Smart solution steering matatus onto cashless road


Smart solution steering matatus onto cashless road

Smart Matatu
Smart Matatu CEO Edwin Kiverenge (centre) explains to conductors of Orokise Sacco how his cashlite machine works on May 15 at Railways Bus terminus, Nairobi. PHOTO | SALATON NJAU

Three years ago, Edwin Kiverenge resigned as an engineer at Public Works ministry and invested his Sh1.5 million savings to develop a matatu payments platform.

In 2017, Mr Kiverenge hired three developers and leased an office in Nairobi where he spent the next 11 months developing his mobile and website applications that created an interactive dashboard for matatu owners, sacco officials as well as a front-end dashboard for the bus conductors. The apps are accessible via a handheld point of sale (POS) device.

Mr Kiverenge started with 10 buses that he provided the POS gadgets for free. Conductors use it to dispense receipts to fare-paying commuters, initially on a cash basis. “Matatu owners like the programmes that avail real-time information on money collected while sacco officials realise information received help them plan their route operations based on profitability,” he says.

The dashboard also facilitates automation of the waybill where trip reports are captured and submitted to respective stakeholders at the conclusion of every journey. Mr Kiverenge said the past month has witnessed a rise in uptake of his Smart Matatu solution as tech savvy passengers now demand use of a cashless platform.

The Smart Matatu platform, downloadable from Google Playstore, comes with a free-of-charge smart card that one uses to tap the POS which prompts a text message on the commuter’s phone requesting for confirmation of fare payment.


The platform got a major boost last year when it was integrated with M-Pesa platform, creating a one-stop facility where passengers automatically pay fares at no extra cost with the money sent directly to the matatu owner.
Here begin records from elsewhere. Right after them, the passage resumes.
-- ==== Sys2Proof/Machine/Migrate.lean ====
section
/-! DEFINITION. Continuation images, their departure, landing and admission, notices between stations, instruction fetch and
expiry of implicit waits (spec 09, R208 to R233; spec 11, R249, R253, R254), CTXSAVE and CTXLOAD (spec 08, R207). -/

namespace Sys2Proof.Machine

open Sys2Proof

/-! ## The image (R216 to R218) -/

/-- The code of a group width. -/
def widthCode (w : Nat) : Nat := match w with | 8 => 0 | 16 => 1 | 32 => 2 | _ => 3

/-- Lanes of an image. -/
def Image.count (im : Image) : Nat := im.sg.lanes.length

/-- LENGTH without stream records (R218). -/
def Image.flits (im : Image) : Nat := 14 + im.count * popCount im.live

/-- Bytes that an image takes in a landing buffer or hold. -/
def Image.size (im : Image) : Nat := 32 * im.flits

/-- The lane of an image whose PC and %meet stand for all. -/
def Image.first (im : Image) : Option Lane := SMap.get? im.sg.lanes (lowest im.sg.all)

/-- Whether a step is pending in an image (R216). -/
def Image.stepping (im : Image) : Bool := im.sg.lanes.any (fun e => e.2.step)

/-- A mask of the lanes whose predicate i is set (R217). -/
def predMask (sg : SubGroup) (i : Nat) : Word :=
  maskOf ((sg.lanes.map (fun e => e.1)).filter (fun l => sg.reg (.p l i) != 0))

/-- Neighbouring 32-bit values as 64-bit words, the first below. -/
def pairWords : List Nat → List Word
  | a :: b :: xs => BitVec.ofNat 64 (a + b * 2 ^ 32) :: pairWords xs
  | [a] => [BitVec.ofNat 64 a]
  | [] => []

/-- The section of one window (R218). -/
def windowWords (sg : SubGroup) (n : Nat) : List Word :=
  pairWords ((List.range 8).flatMap (fun r => sg.lanes.map (fun e => (sg.reg (.v e.1 (8 * n + r))).toNat)))

/-- The words of an image: header, predicate block, scalar block and windows (R216 to R218). -/
def State.imageWords (s : State) (im : Image) (g : Group) (extra : Nat) : List Word :=
  let sg := im.sg
  let cr := s.crewOf g
  let l := im.first
  let flag := fun (b : Bool) => if b then 1 else 0
  [packWord [(im.kind.toNat, 60), (1, 56), (im.live.toNat, 48), (im.flits + extra, 32), (sg.depth, 30), (flag im.stepping, 29),
      (flag im.halted, 28), (flag im.held, 27), (g.wins - 1, 24), (widthCode g.width, 22),
      (im.tdev * 1024 + im.tmast % 16 * 64 + min im.tstn 63, 0)],
   packWord [(g.ctx, 48), (g.gix, 42), ((cr.map (fun c => c.cix)).getD 0, 20), ((s.crewPlace g).toNat % 2 ^ 20, 0)],
   sg.all, (l.map (fun x => x.pc)).getD 0, (l.map (fun x => x.meet)).getD 0, sg.gclk,
   sg.reg (.d 0), sg.reg (.d 1), sg.reg (.d 2), sg.reg (.d 3), sg.dldef,
   packWord [((sg.k ||| 1).toNat, 56), (sg.aflags.toNat % 64, 48), (sg.atrap.toNat % 64, 40), (sg.rlive.toNat, 32), (sg.rejoin.toNat, 0)],
   sg.seed, packWord [(sg.tprog.toNat, 32), (fieldOf sg.ctl 0 3, 0)], sg.tframe, sg.pseg] ++
  (List.range 7).map (fun i => predMask sg (i + 1)) ++ [0] ++
  (List.range 32).map (fun i => sg.reg (.s i)) ++
  ((List.range 8).filter (fun n => im.live.getLsbD n)).flatMap (windowWords sg)

/-- What an image's header says besides its sub-group. -/
structure ImageHead where
  kind  : Nat
  live  : BitVec 8
  len   : Nat
  held  : Bool
  halted : Bool
  wins  : Nat
  width : Nat
  tdev  : Nat
  tmast : Nat
  tstn  : Nat
  ctx   : Nat
  gix   : Nat
  cix   : Nat
  cstn  : Nat
  lmask : Mask
  ok    : Bool         -- no reserved field is nonzero, and the layout holds
  deriving DecidableEq, Repr

/-- The header of an image read from words (R216, R217). -/
def ImageHead.ofWords (ws : List Word) : ImageHead :=
  let w : Nat → Word := fun i => ws.getD i 0
  let lmask := w 2
  let live := BitVec.ofNat 8 (fieldOf (w 0) 48 8)
  let width := 8 * 2 ^ fieldOf (w 0) 22 2
  let tstn := fieldOf (w 0) 0 6
  { kind := fieldOf (w 0) 60 4, live := live, len := fieldOf (w 0) 32 16, held := (w 0).getLsbD 27, halted := (w 0).getLsbD 28,
    wins := fieldOf (w 0) 24 3 + 1, width := width, tdev := fieldOf (w 0) 10 10, tmast := fieldOf (w 0) 6 4,
    tstn := if tstn = 63 then 64 else tstn, ctx := fieldOf (w 1) 48 16, gix := fieldOf (w 1) 42 6, cix := fieldOf (w 1) 20 20,
    cstn := fieldOf (w 1) 0 20, lmask := lmask,
    ok := decide (fieldOf (w 0) 60 4 ≥ 1) && decide (fieldOf (w 0) 60 4 ≤ 4) && decide (fieldOf (w 0) 56 4 = 1) &&
      decide (fieldOf (w 0) 20 2 = 0) && decide (fieldOf (w 1) 40 2 = 0) && decide (fieldOf (w 13) 3 29 = 0) &&
      decide (fieldOf (w 11) 54 2 = 0) && decide (fieldOf (w 11) 46 2 = 0) && (w 11).getLsbD 56 &&
      (List.range 7).all (fun i => w (16 + i) &&& ~~~lmask == 0) && (w 23 == 0) &&
      decide (lmask ≠ 0) && (lmask &&& ~~~widthMask width == 0) && decide ((w 3).toNat % 8 = 0) }

/-- The sub-group that an image's words describe, for a group and a mast; its identity is set by the reader. -/
def subOfWords (gid m : Nat) (h : ImageHead) (ws : List Word) : SubGroup :=
  let w : Nat → Word := fun i => ws.getD i 0
  let ls := lanesOf h.lmask
  let c := ls.length
  let wins := (List.range 8).filter (fun n => h.live.getLsbD n)
  let lane : Lane :=
    { pc := w 3, meet := w 4, st := .ready, dist := 0, readyAt := 0, since := 0, starve := 0, yield := false, step := (w 0).getLsbD 29,
      rel := none, refuse := none }
  let half := fun (i : Nat) => fieldOf (w (56 + i / 2)) (32 * (i % 2)) 32
  let v := wins.zipIdx.foldl (fun (v : RMap 32) n =>
    ls.zipIdx.foldl (fun v l => (List.range 8).foldl (fun v r =>
      RMap.set v (l.1 * 64 + 8 * n.1 + r) (BitVec.ofNat 32 (half (8 * c * n.2 + r * c + l.2)))) v) v) []
  let p := ls.foldl (fun (p : RMap 1) l => (List.range 7).foldl (fun p i =>
    RMap.set p (l * 8 + i + 1) (if (w (16 + i)).getLsbD l then 1 else 0)) p) []
  { gid := gid, mast := m, stn := h.tstn, lanes := ls.map (fun l => (l, lane)), v := v, p := p,
    s := (List.range 32).foldl (fun (m : RMap 64) i => RMap.set m i (w (24 + i))) [], k := BitVec.ofNat 8 (fieldOf (w 11) 56 8),
    d := (List.range 4).foldl (fun (m : RMap 64) i => RMap.set m i (w (6 + i))) [], gclk := w 5, dldef := w 10,
    rejoin := BitVec.ofNat 32 (fieldOf (w 11) 0 32), rlive := BitVec.ofNat 8 (fieldOf (w 11) 32 8),
    tprog := BitVec.ofNat 32 (fieldOf (w 13) 32 32), tframe := w 14, depth := fieldOf (w 0) 30 2,
    aflags := BitVec.ofNat 8 (fieldOf (w 11) 48 6), atrap := BitVec.ofNat 8 (fieldOf (w 11) 40 6), seed := w 12,
    ctl := w 13 &&& 7, pseg := w 15, stale := [], armed := none }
“Safaricom allowed Kenyan software developers to moot services that one pays via M-Pesa. We have a strong and secure platform that Kenyans relate with easily. They use it to pay for services and buy goods whose payments are settled via M-Pesa,” he said. The service, now in use by 225 buses plying various Nairobi routes, has also introduced production of data that is sent to Sacco officials to facilitate planning of their routes, enabling them to serve more customers.

For passengers, provision of a receipt grants one a sense of security as one can easily identify the matatu they boarded through a hotline number they can call to report any incident.

“Transport laws require each matatu operator to dish out tickets to their passengers but poor enforcement has witnessed operators ignore this requirement. Passengers are overcharged, dropped halfway and also abused with no recourse. This tarnishes the name of a sacco,” says the University of Nairobi (UoN) graduate.

Each commuter receives a smartcard that communicates with the Smart matatu POS gadget every time a payment is demanded with an M-Pesa payment request appearing on the commuter’s phone.

The cashless platform has become popular due to Covid-19 as most commuters shun hard currency. Mr Kiverenge who started off with three employees and made a loss in 2017 enjoyed a Sh1.2 million turnover in 2018 and has since expanded his operations to include salespeople who visit the matatu operators around the clock to service or replace the POS gadgets. He says only saccos with strong management teams that enforce strict discipline among members are enrolled on the platform that seeks to restore sanity in the matatu sector.